MATERIALS AND METHODS: We used ASL-PI to examine 35 patients with brain tumors, including 11 gliomas, 9 meningiomas, 9 schwannomas, 1 diffuse large B-cell lymphoma, 4 hemangioblastomas, and 1 metastatic brain tumor. As an index of tumor perfusion, the relative signal intensity (SI) of each tumor (%Signal intensity) was determined as a percentage of the maximal SI within the tumor per averaged SI within normal cerebral gray matter on ASL-PI. Relative vascular attenuation (%Vessel) was determined as the total microvessel area per the entire tissue area on CD-34–immunostained histopathologic specimens.

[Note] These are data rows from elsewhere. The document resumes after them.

-- ==== Sys2Proof/Safety.lean ====
section
/-!
DEFINITION. What counts as a safe run, and the terms the statements use: what an instruction leaves alone, when it passes its checks,
and when its split leaves it for the next one.
-/
namespace Sys2Proof.Machine

/-- Memory and every scratchpad are in canonical form. -/
def State.memoryForm (s : State) : Bool := s.mem.wf && s.wgs.all fun p => p.2.sp.wf

/-- A warp without its split table, its reconvergence stack and the lanes whose order its operations stand for (a merge adds lanes to
them, 06 R141). -/
def Warp.rest (x : Warp) : Warp := { x with splits := [], stack := [], pend := x.pend.map fun p => { p with mask := 0 } }

/-- A warp without what a result may change besides: registers, their poison, FPSTAT and the results still due. -/
def Warp.bare (x : Warp) : Warp :=
  { x with splits := [], stack := [], v := [], g := [], o := [], pv := [], pg := [], po := [], fpstat := 0,
           pend := x.pend.map fun p => { p with mask := 0, dsts := [] } }

/-- From s to t nothing differs but one warp and the counter of fresh numbers: no byte of memory, no scratchpad, no cache, no other
warp. -/
def OnlyWarp (s t : State) (w : Nat) : Prop :=
  t = { s with warps := t.warps, nextId := t.nextId } ∧ ∀ q, q ≠ w → t.warp? q = s.warp? q

/-- The issue that a state names for an instruction of a form with given fields, where its split has lanes, the instruction passes
every check of 02 R69 and is not held behind an acquire (09 R215). -/
def State.ready? (s : State) (f : Form) (e : Enc) : Option Issue :=
  (s.issue? f e).bind fun c => if c.precheck.isNone && !c.acquiring && c.sp.mask ≠ 0 then some c else none

/-- The form that an instruction has for the warp that a state names: that of TLDT and TSTT turns on the attachment (13 R298). -/
def State.formNow (s : State) (i : Instr) : Option (Form × Enc) := (s.cur.bind fun u => s.warp? u.warp).bind fun x => s.formOf x i

/-- Nothing is left to do by themselves for a warp's tables (06 R139, 07 R162). -/
def Warp.settled (x : Warp) : Bool :=
  (x.splits.all fun p => !(p.2.mask ≠ 0 && p.2.live = 0 && p.2.frame.innermost.isSome) && p.2.mask ≠ 0) &&
  x.stack.all fun e => match e with
    | .join _ ex ar _ _ lp => ex ≠ 0 && !(ex = ar && (lp.isNone || x.freeEntry.isSome))
    | .path _ _ m _ _ _ => m ≠ 0 && x.freeEntry.isNone

/-- The issuing warp as it stands in s. The issue reads it as c.warp: the same, but for g where it is the second pick of its ck, which
reads g as it stood at the start of the ck (02 R57). -/
def Issue.now (c : Issue) (s : State) : Warp := (s.warp? c.w).getD c.warp

/-- The issuing split as it stands once it has issued: ready, the youngest of its partition. -/
def Issue.issued (c : Issue) (s : State) : Split := { c.sp with wait := .ready, age := s.nextId, xfails := [] }

/-- The issuing split as y holds it after its instruction: y is the issuing warp in t and, where no loop ends at the instruction and
the warp's tables are settled, its other splits and its stack stand as before and the issuing split is sp. -/
def Goes (c : Issue) (t : State) (y : Warp) (sp : Split) : Prop :=
  t.warp? c.w = some y ∧
  (c.atEnd = false → c.warp.settled = true →
    y.stack = c.warp.stack ∧ y.split? c.k = some sp ∧ ∀ q, q ≠ c.k → y.split? q = c.warp.split? q)

/-- Where no loop ends at the instruction and the warp's tables are settled, nothing merges: every operation of y stands for the lanes
it stands for in x. -/
def Orders (c : Issue) (x y : Warp) : Prop :=
  c.atEnd = false → c.warp.settled = true → y.pend.map (·.mask) = x.pend.map (·.mask)

/-- The issuing split gone on to the next instruction. -/
def Issue.after (c : Issue) (s : State) : Split := { c.issued s with pc := c.next s, seq := true }

/-- From s1 on, in which the instruction has had its effect, nothing but the issuing split has moved: it has left the instruction, with
whatever f changes in it. -/
def Left (c : Issue) (s s1 t : State) (f : Split → Split := id) : Prop :=
  OnlyWarp s1 t c.w ∧ ∃ x y, s1.warp? c.w = some x ∧ y.rest = x.rest ∧ Orders c x y ∧ Goes c t y (f { c.issued s with pc := c.next s1, seq := true })

/-- From s1 on the issuing split waits at the instruction, its latches invalid (03 R86), and nothing else has moved. -/
def Waits (c : Issue) (s s1 t : State) (wait : Wait) : Prop :=
  OnlyWarp s1 t c.w ∧ ∃ x y, s1.warp? c.w = some x ∧ t.warp? c.w = some y ∧ y.rest = x.rest ∧ y.pend = x.pend ∧ y.stack = x.stack ∧
    y.split? c.k = some { c.issued s with wait, latches := c.sp.latches.clear } ∧ ∀ q, q ≠ c.k → y.split? q = x.split? q

/-- The release side of an order has been performed (09 R215, 10 R233): s2 is s with the warp's earlier operations complete and, at
cluster scope or wider, the column clean, at system scope its cluster's unit too for host memory. -/
def Released (c : Issue) (s s2 : State) (asked : Prop) (scope : Nat) : Prop :=
  ¬ asked ∧ s2 = s ∨
  asked ∧ c.warp.undrained = false ∧
    (scope < 2 ∧ s2 = s ∨
     2 ≤ scope ∧ ∃ s1, s.cleanColumn c.warp.core (fun _ => true) = (s1, true) ∧
       s2 = if scope = 4 then s1.flushHost (clusterOf c.warp.core) else s1)

/-- The warp's tile task, if it has one that is not pinned yet, is pinned in s2 after the warp's earlier operations (16 R364). -/
def Pinned (c : Issue) (s s2 : State) : Prop :=
  s.openTask c.warp.task = none ∧ s2 = s ∨
  ∃ t, s.openTask c.warp.task = some t ∧ c.warp.undrained = false ∧ s.pinTask t = (s2, true)

/-- Runs of bytes lie in the task's declared outputs and leave the core's uncommitted lines, those of pending operations among them, within 2 MiB
(16 R363, R364). -/
def Fits (c : Issue) (s : State) (t : Nat) (x : Task) (runs : List (Nat × Nat)) : Prop :=
  let due := s.pendingLines c.warp.core
  s.taskLines c.warp.core + due.length +
      ((runLines c.warp.ctx runs).filter fun l => !(s.taskLocs t c.warp.core).contains l && !due.contains (t, l)).length ≤ 16384 ∧
    ∀ r ∈ runs, s.inOutputs x r.1 r.2 = true

/-- A write of runs of bytes may go on from s2: into the declared outputs of an unpinned task with room left, or its task pinned (16 R363,
R364). -/
def WritesFrom (c : Issue) (s s2 : State) (runs : List (Nat × Nat)) : Prop :=
  (s.openTask c.warp.task).bind (fun t => (Tab.get? s.tasks t).map fun x => (t, x)) = none ∧ s2 = s ∨
  (∃ t x, s.openTask c.warp.task = some t ∧ Tab.get? s.tasks t = some x ∧
    (Fits c s t x runs ∧ s2 = s ∨ ¬ Fits c s t x runs ∧ Pinned c s s2))

/-- The words of some lanes' results are in the registers that D names, unpoisoned, and every other register word is as in s. A g
register takes the one result of an instruction that has one. -/
def Wrote (c : Issue) (s : State) (y : Warp) (outs : List (Nat × List Word)) : Prop :=
  ∀ r lane, lane < 32 →
    (∀ p ∈ outs, ∀ j x, p.2[j]? = some x → c.reg c.e.d.toNat j = some r →
      ((∃ n, r = .g n) ∧ outs.length = 1 ∨ (∀ n, r ≠ .g n) ∧ p.1 = lane) → y.getReg r lane = x ∧ y.poison r lane = 0) ∧
    ((∀ p ∈ outs, ∀ j x, p.2[j]? = some x → c.reg c.e.d.toNat j = some r → p.1 ≠ lane ∧ ∀ n, r ≠ .g n) →
      y.getReg r lane = (c.now s).getReg r lane ∧ y.poison r lane = (c.now s).poison r lane)

/-- What W leaves of a result (02 R71): with W = 1 no register is written. -/
def Issue.kept (c : Issue) (outs : List (Nat × List Word)) : List (Nat × List Word) := if c.e.w = 1 then [] else outs

/-- The latches after a result is pushed into l0 of the executing lanes; with U = 1 nothing is pushed (02 R72). -/
def Issue.pushed (c : Issue) (outs : List (Nat × List Word)) : Latches :=
  if c.e.uni then c.sp.latches else c.sp.latches.push (outs.map fun p => (p.1, low64 p.2))

/-- The flags raised enable no exception trap (01 R47). -/
def Issue.untrapped (c : Issue) (fs : List (Nat × FpFlags)) : Prop := trapLanes c.warp fs = 0

/-- The results of a direct-class instruction. -/
def Issue.outs (c : Issue) (f : Nat → LaneOut) : List (Nat × List Word) := c.lanes.map fun i => (i, (f i).words)
/-- The flags it raises. -/
def Issue.flags (c : Issue) (f : Nat → LaneOut) : List (Nat × FpFlags) := c.lanes.map fun i => (i, (f i).flags)

/-- What a lane instruction writes: each lane's value, or, where D is uniform, the one value, while a lane executes. -/
def Issue.laneDest (c : Issue) (f : Nat → List Word) (g : List Word) : List (Nat × List Word) :=
  if c.uniformD then (if c.em = 0 then [] else [(0, g)]) else (lanesOf c.em).map fun i => (i, f i)

end Sys2Proof.Machine
end

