/-- The sums and products of 05 R119, single, double and packed, and FDOT2: the exact result, rounded once; the functions of 01 R39 and
R40, correctly rounded under rne, whatever RND holds; minimum, maximum, comparison, rounding to integral and class (01 R34, 05 R120 to
R122). -/
def Obligations.FloatResults : Prop :=
  GivesFlagged .fadd formFadd (rounded .f32 Issue.rnd [.a, .b] rowAdd) ∧
  GivesFlagged .fmul formFmul (rounded .f32 Issue.rnd [.a, .b] fun _ => rowMul) ∧
  GivesFlagged .ffma formFfma (rounded .f32 Issue.rnd [.a, .b, .c] rowFma) ∧
  GivesFlagged .dadd formDadd (rounded .f64 Issue.rnd [.a, .b] rowAdd) ∧
  GivesFlagged .dmul formDmul (rounded .f64 Issue.rnd [.a, .b] fun _ => rowMul) ∧
  GivesFlagged .dfma formDfma (rounded .f64 Issue.rnd [.a, .b, .c] rowFma) ∧
  GivesFlagged .hadd2 formHadd2 (fun c i => pack2 (roundedHalf [.a, .b] rowAdd c i 0) (roundedHalf [.a, .b] rowAdd c i 1)) ∧
  GivesFlagged .hmul2 formHmul2 (fun c i =>
    pack2 (roundedHalf [.a, .b] (fun _ => rowMul) c i 0) (roundedHalf [.a, .b] (fun _ => rowMul) c i 1)) ∧
  GivesFlagged .hfma2 formHfma2 (fun c i => pack2 (roundedHalf [.a, .b, .c] rowFma c i 0) (roundedHalf [.a, .b, .c] rowFma c i 1)) ∧
  GivesFlagged .fdot2 formFdot2 (fun c i =>
    let t := fmtOf (c.e.fb 0 4)
    let h (x : FpSrc) (k : Nat) := t.value (c.fpElem x i k t true)
    let z := Fmt.f32.value (c.fpElem .c i 0 .f32 false)
    let ab := [h .a 0, h .b 0, h .a 1, h .b 1]
    let r := rowDot c.rnd (ab.map (fun x => x.flush t c.ftz) ++ [z.flush .f32 c.ftz])
    let y := roundTo .f32 r.1 c.rnd c.ftz false
    { words := [BitVec.ofNat 32 y.1], flags := sigFlag (ab ++ [z]) ||| r.2 ||| y.2 }) ∧
  GivesFlagged .frcp formFrcp (rounded .f32 (fun _ => 0) [.a] fun _ => rowFn fnRcp) ∧
  GivesFlagged .frsq formFrsq (rounded .f32 (fun _ => 0) [.a] fun _ => rowFn fnRsq) ∧
  GivesFlagged .fsqrt formFsqrt (rounded .f32 (fun _ => 0) [.a] fun _ => rowFn fnSqrt) ∧
  GivesFlagged .fexp2 formFexp2 (rounded .f32 (fun _ => 0) [.a] fun _ => rowFn fnExp2) ∧
  GivesFlagged .flog2 formFlog2 (rounded .f32 (fun _ => 0) [.a] fun _ => rowFn fnLog2) ∧
  GivesFlagged .fsin formFsin (rounded .f32 (fun _ => 0) [.a] fun _ => rowFn fnSin) ∧
  GivesFlagged .fcos formFcos (rounded .f32 (fun _ => 0) [.a] fun _ => rowFn fnCos) ∧
  GivesFlagged .ftanh formFtanh (rounded .f32 (fun _ => 0) [.a] fun _ => rowFn fnTanh) ∧
  GivesFlagged .drcp formDrcp (rounded .f64 (fun _ => 0) [.a] fun _ => rowFn fnRcp) ∧
  GivesFlagged .drsq formDrsq (rounded .f64 (fun _ => 0) [.a] fun _ => rowFn fnRsq) ∧
  GivesFlagged .fmin formFmin (encoded .f32 .f32 fun c => minMax .f32 c.ftz false) ∧
  GivesFlagged .fmax formFmax (encoded .f32 .f32 fun c => minMax .f32 c.ftz true) ∧
  GivesFlagged .dmin formDmin (encoded .f64 .f64 fun c => minMax .f64 c.ftz false) ∧
  GivesFlagged .dmax formDmax (encoded .f64 .f64 fun c => minMax .f64 c.ftz true) ∧
  GivesFlagged .hmin2 formHmin2 (encodedHalves fun c t => minMax t c.ftz false) ∧
  GivesFlagged .hmax2 formHmax2 (encodedHalves fun c t => minMax t c.ftz true) ∧
  GivesFlagged .fcmp formFcmp (encoded .f32 .f32 fun c => fcompare .f32 c.ftz (c.e.fb 12 3)) ∧
  GivesFlagged .dcmp formDcmp (encoded .f64 .f32 fun c => fcompare .f64 c.ftz (c.e.fb 12 3)) ∧
  GivesFlagged .hcmp2 formHcmp2 (encodedHalves fun c t => fcompare t c.ftz (c.e.fb 12 3)) ∧
  GivesFlagged .frnd formFrnd (encoded .f32 .f32 fun c a _ => frnd .f32 c.rnd c.ftz a) ∧
  GivesFlagged .drnd formDrnd (encoded .f64 .f64 fun c a _ => frnd .f64 c.rnd c.ftz a) ∧
  GivesWords .fclass formFclass (fun c i => [fclass .f32 (c.rdFp c.e.a i .f32 false)]) ∧
  GivesWords .dclass formDclass (fun c i => [fclass .f64 (c.rdFp c.e.a i .f64 false)])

MIB1 indices of gliomas were also calculated. The differences in %Signal intensity among different histopathologic types and between high- and low-grade gliomas were compared. In addition, the correlations between %Signal intensity and %Vessel or MIB1 index were evaluated in gliomas.
RESULTS: Statistically significant differences in %Signal intensity were observed between hemangioblastomas versus gliomas (P < .005), meningiomas (P < .05), and schwannomas (P < .005). Among gliomas, %Signal intensity was significantly higher for high-grade than for low-grade tumors (P < .05). Correlation analyses revealed significant positive correlations between %Signal intensity and %Vessel in 35 patients, including all 6 histopathologic types (rs = 0.782, P < .00005) and in gliomas (rs = 0.773, P < .05). In addition, in gliomas, %Signal intensity and MIB1 index were significantly positively correlated (rs = 0.700, P < .05).
CONCLUSION: ASL-PI may predict histopathologic vascular densities of brain tumors and may be useful in distinguishing between high- and low-grade gliomas and in differentiating hemangioblastomas from other brain tumors.